Jesus wept

Jesus wept (John 11:35 KJV).

Known as the shortest one in the Bible, this verse has stuck with me all my life.

Lately I have wept a lot, too. I’m learning how good it is to do so, even if the reasons for this emotion are mostly negative.

We all have troubles, although many face greater troubles than I ever will. Weeping is a release and an expression of a softened heart. It is a God given way to help us heal or at least, to be able to get through deep difficulties. And we are going through very deep difficulties.

Another verse that always comforts me is Revelation 21:4 (NLT): He will wipe every tear from their eyes, and there will be no more death or sorrow or crying or pain.

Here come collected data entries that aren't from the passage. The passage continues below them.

-- ==== Sys2Proof/Tests/Slice0.lean ====
section
/-! SUPPORT. Small tests of single commands, ill-formed terms that WellFormed refuses, and for every obligation with
hypotheses a concrete state and operands that meet them. -/

open Sys2Proof Sys2Proof.Machine

namespace Sys2Proof.Tests

set_option maxRecDepth 20000
set_option Elab.async false

/-! ### Small states -/

/-- A sparse map that lists some values. -/
def mapOf (es : List (Nat × Nat)) : SMap := es.foldl (fun m e => SMap.ins m e.1 e.2) []

/-- A block in a mode, READY, with some entries, and some entries of the parity-0 copy. -/
def dev (m : Mode) (es ps : List (Nat × Nat)) : Device := { mode := m, ready := true, bk := mapOf es, p0 := mapOf ps }

def st (d : Device) : State := { dev := d, pending := [] }

/-- A frame of 60 bytes that has ended and passed. -/
def fr : Frame := { id := 7, slice := 0, inPort := 3, chargePort := 3, inClass := 0, source := 0,
                    bytes := List.replicate 60 0, ended := true, len := 64, rxTime := 0, vtag := 0, pass := 0 }

/-- A header of that frame in ingress stage 0. -/
def hd : Header := { id := 1, frame := 7, slice := 0, egress := false, age := 0, pass := 0, source := 0, vtag := 0, parity := 0,
                     p := { known := true } }

/-- The same in the egress path. -/
def he : Header := { hd with egress := true }

def withHeader (h : Header) (d : Device) : Device := { d with headers := [h], frames := [fr] }

/-- A device in Run with a header. -/
def run1 (h : Header) : Device := withHeader h (dev .run [] [])

/-- A copy of that frame. -/
def cp (q : Nat) : Copy := { id := 4, frame := 7, queue := q, kind := .unicast, eprog := 0, tc := 0, port := 3, entered := 0 }

/-! ### Witnesses: every obligation's hypotheses, met together -/

theorem wit_QueueDrains : ∀ c ∈ [Instr.skipSlot, .tapPeriodBoundary], ∀ h a, c ≠ .factoryAction h a := by simp

theorem wit_EveryCommandAnswers : (st (run1 hd)).dev.header? 1 = some hd ∧ actTaken hd ⟨1, false, 5⟩ = true := by decide +kernel

theorem wit_TripFreezesTheCore : let d := { dev .run [] [] with board := { tripped := true } }
    FrozenRun d { dev := d, pending := [.skipSlot] } ∧ step { dev := d, pending := [.skipSlot] } = .next { dev := d, pending := [] } :=
  ⟨⟨⟨rfl, rfl, rfl⟩, by decide⟩, rfl⟩

theorem wit_TripStartsFreeze : (st (dev .run [] [])).Runs ∧ (dev .run [] []).mode ≠ .off := by decide +kernel

/-- Operand A ends at byte 383 and operand B at byte 447, the last of their spaces. -/
theorem wit_AluSlots : (st (run1 hd)).Runs ∧ (run1 hd).header? 1 = some hd ∧ aluOk 2 ⟨3, 376, 376, false, 440⟩ = true ∧
    aluOk 0xA ⟨0, 7, 511, true, 65535⟩ = true ∧ aluOk 2 ⟨3, 377, 376, false, 440⟩ = false := by decide +kernel

theorem wit_AluWritesOnlyItsDestination : (st (run1 hd)).Runs ∧ (run1 hd).header? 1 = some hd ∧
    aluOk 9 ⟨1, 382, 446, false, 510⟩ = true := by decide +kernel

theorem wit_DispositionActions : (st (run1 hd)).Runs ∧ (run1 hd).header? 1 = some hd ∧ actTaken hd ⟨1, false, 0x3FFFFF⟩ = true ∧
    hd.egress = false ∧ (run1 hd).joined = false := by decide +kernel

theorem wit_EmissionActions : (st (run1 hd)).Runs ∧ (run1 hd).header? 1 = some hd ∧ actTaken hd ⟨1, false, 384 + 512 * 512⟩ = true ∧
    hd.egress = false ∧ (run1 he).header? 1 = some he ∧ actTaken he ⟨1, false, 0⟩ = true ∧ he.egress = true := by decide +kernel

theorem wit_UntakenAndFactoryActions : (run1 hd).header? 1 = some hd ∧ actTaken hd ⟨10, false, 0⟩ = false := by decide +kernel

theorem wit_CountAndMeteringActions : (st (run1 hd)).Runs ∧ (run1 hd).header? 1 = some hd ∧ actTaken hd ⟨1, false, 0⟩ = true ∧
    (run1 hd).frame? 7 = some fr ∧ hd.egress = false ∧ (run1 hd).chained 0 = false ∧
    (dev .run [(E.CHAIN_FIRST 0, 0), (E.CHAIN_COUNT 0, 2)] []).chained 0 = true := by decide +kernel

theorem wit_CountAndMeteringActions_mirror :
    let h : Header := { hd with p := { known := true, mirrorCount := 4 } }
    let f : Frame := { fr with ended := false }
    let d := { run1 hd with frames := [f] }
    (run1 h).header? 1 = some h ∧ actTaken h ⟨1, false, 63⟩ = true ∧ h.p.mirrorCount ≥ 4 ∧ hd.p.mirrorCount < 4 ∧
      hd.p.known = true ∧ d.frame? 7 = some f ∧ f.ended = false ∧ d.rdp 0 (E.MIRROR_POLICER 63) = 0xFFFFFFFF ∧
      (d.rdp 0 (E.MIRROR_FLAGS 63)).testBit 0 = false := by decide +kernel

theorem wit_CountAndMeteringActions_sampler :
    let d := dev .run [] [(E.SAMPLER_CONTROL 255, 0x100)]
    d.cur (E.SAMPLER_CONTROL 255) / 256 % 256 ≠ 0 ∧ (run1 hd).cur (E.SAMPLER_CONTROL 255) / 256 % 256 = 0 ∧
      (run1 hd).flowProfile 0 0 = none := by decide +kernel

theorem wit_SearchCommands_launch :
    let d := dev .run [] [(E.TARGET 255, 2)]
    let x : Header := { hd with p := { known := true, stage := 20 } }
    (st (withHeader x d)).Runs ∧ (withHeader x d).header? 1 = some x ∧ d.expired.contains x.vtag = false ∧
      x.p.searches = [] ∧ x.p.stage + d.latency 0 255 = 23 ∧ x.p.vintageExpired = false ∧
      ({ d with expired := [0] } : Device).expired.contains x.vtag = true ∧ x.egress = false ∧
      ({ x with p := { vintageExpired := true } } : Header).p.vintageExpired = true := by decide +kernel

/-- An LPM search that finds the prefix of length 0, one that finds nothing, and one that finds it with a wrong check. -/
theorem wit_SearchCommands_result :
    let e := storedEntry 0 ([4] ++ List.replicate 31 0) true true
    let y : Search := { profile := 0, key := [], parity := 0, care := false, reg := 3, due := 3 }
    let x : Header := { hd with p := { searches := [y] } }
    let d := withHeader x (dev .run [] [(E.TARGET 0, 2)])
    let f : Device := { d with stores := { lpm := [e] } }
    let w : TableEntry := { e with check := e.check + 1 }
    x.p.searches.find? (fun y => y.reg = 3) = some y ∧ d.find y = (1, none, false, false) ∧
      f.find y = (1, some e, false, false) ∧ e.check = entryCheck e.bytes ∧
      ({ d with stores := { lpm := [w] } } : Device).find y = (1, some w, false, false) ∧ w.check ≠ entryCheck w.bytes := by decide +kernel

theorem wit_CoopersLeaveTheMeasuringChain :
    exec (.aluNop 1 ⟨0, 0, 0, false, 0⟩) (st (run1 hd)) = .next (st (run1 hd)) := by rfl

/-! #### The Cellarhand -/

/-- A word's fields. -/
def hw (dst sa sb : Nat) (imm : Option Nat) : HandArgs :=
  { commit := false, dst := dst, sa := sa, sb := sb, useImm := imm.isSome, cond := 0, target := 0, imm := imm.getD 0 }

theorem wit_HandArithmetic : (st (dev .run [] [])).Runs ∧ (3 : Nat) < 4 ∧ (hw 0 0 0 none).badFetch = false := by decide +kernel

theorem wit_HandReads :
    let e := storedEntry 5 (List.replicate 32 0) true true
    let d : Device := { dev .run [] [] with stores := { exact := [e] }, ctx := [{ regs := [5] }, {}, {}, {}] }
    (st d).Runs ∧ 0 < d.ctx.length ∧ (hw 0 0 0 none).commit = false ∧ (hw 0 0 0 none).faulty = false ∧
      ({ hw 0 0 0 none with faulty := true } : HandArgs).faulty = true ∧ (hw 0 0 0 none).badFetch = false ∧
      ({ hw 0 0 0 none with badFetch := true } : HandArgs).badFetch = true ∧ (hw 0 0 0 none).dst < (d.context 0).regs.length ∧
      handA (d.context 0) (hw 0 0 0 none) % 2 ^ 24 = 5 ∧ locationExists 0 5 = true ∧
      d.stores.exact.find? (fun x => x.loc = 5) = some e := by decide +kernel

theorem wit_HandJournalsAndControl : (st (dev .run [] [])).Runs ∧ branchTaken {} 4 = some true ∧ branchTaken {} 3 = some false ∧
    branchTaken {} 5 = none ∧ (2 : Nat) < 3 ∧ (hw 0 0 0 none).badFetch = false := by decide +kernel

/-- A journal of 63 records, the most that still has room. -/
theorem wit_JournalHidesChanges :
    let d : Device := { dev .run [] [] with ctx := [{}, {}, {}, { journal := List.replicate 63 (.append 0) }] }
    (st d).Runs ∧ 3 < d.ctx.length ∧ (d.context 3).journal.length < 64 ∧ (hw 0 0 0 none).commit = false ∧
      (hw 0 0 0 none).badFetch = false := by decide +kernel

theorem wit_CommitMakesCountersVisible :
    let d : Device := { dev .run [] [] with ctx := [{ journal := [.counter 2097151 1, .counter 0 2] }, {}, {}, {}] }
    (st d).Runs ∧ 0 < d.ctx.length ∧ (d.context 0).journal = [.counter 2097151 1, .counter 0 2] ∧
      (2097151 : Nat) < 2097152 ∧ ({ d with ready := false } : Device).ready = false := by decide +kernel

All these things are gone forever.

Numbness and inertia

Two words that come close to describing my state of being lately are numbness and inertia.

It is like I am infected with some sort of drug that makes it hard for me to feel, and hard for me to do. Intellectually I see these things and am aware that there is a problem, but physically and actually, I don’t seem to be able to move beyond it.

There are many reasons for this state, some that long predate the coronavirus lockdown, but I think the lockdown itself has exacerbated it. Many people talk or write about feeling a lack of productivity while at the same time, urging us to be kind to ourselves, to release our concerns and just try to do our best each day and be satisfied with that.

I suspect there are hundreds of thousands of people who are experiencing something similar. There is a collective and sometimes palpable sense of trying to come up for air. This, as wave after wave of difficult news, difficult relationships, difficult health problems, difficult financial burdens, difficult moral and ethical situations repeatedly crash over us and attempt to drag us backward into a deadly, suffocating embrace.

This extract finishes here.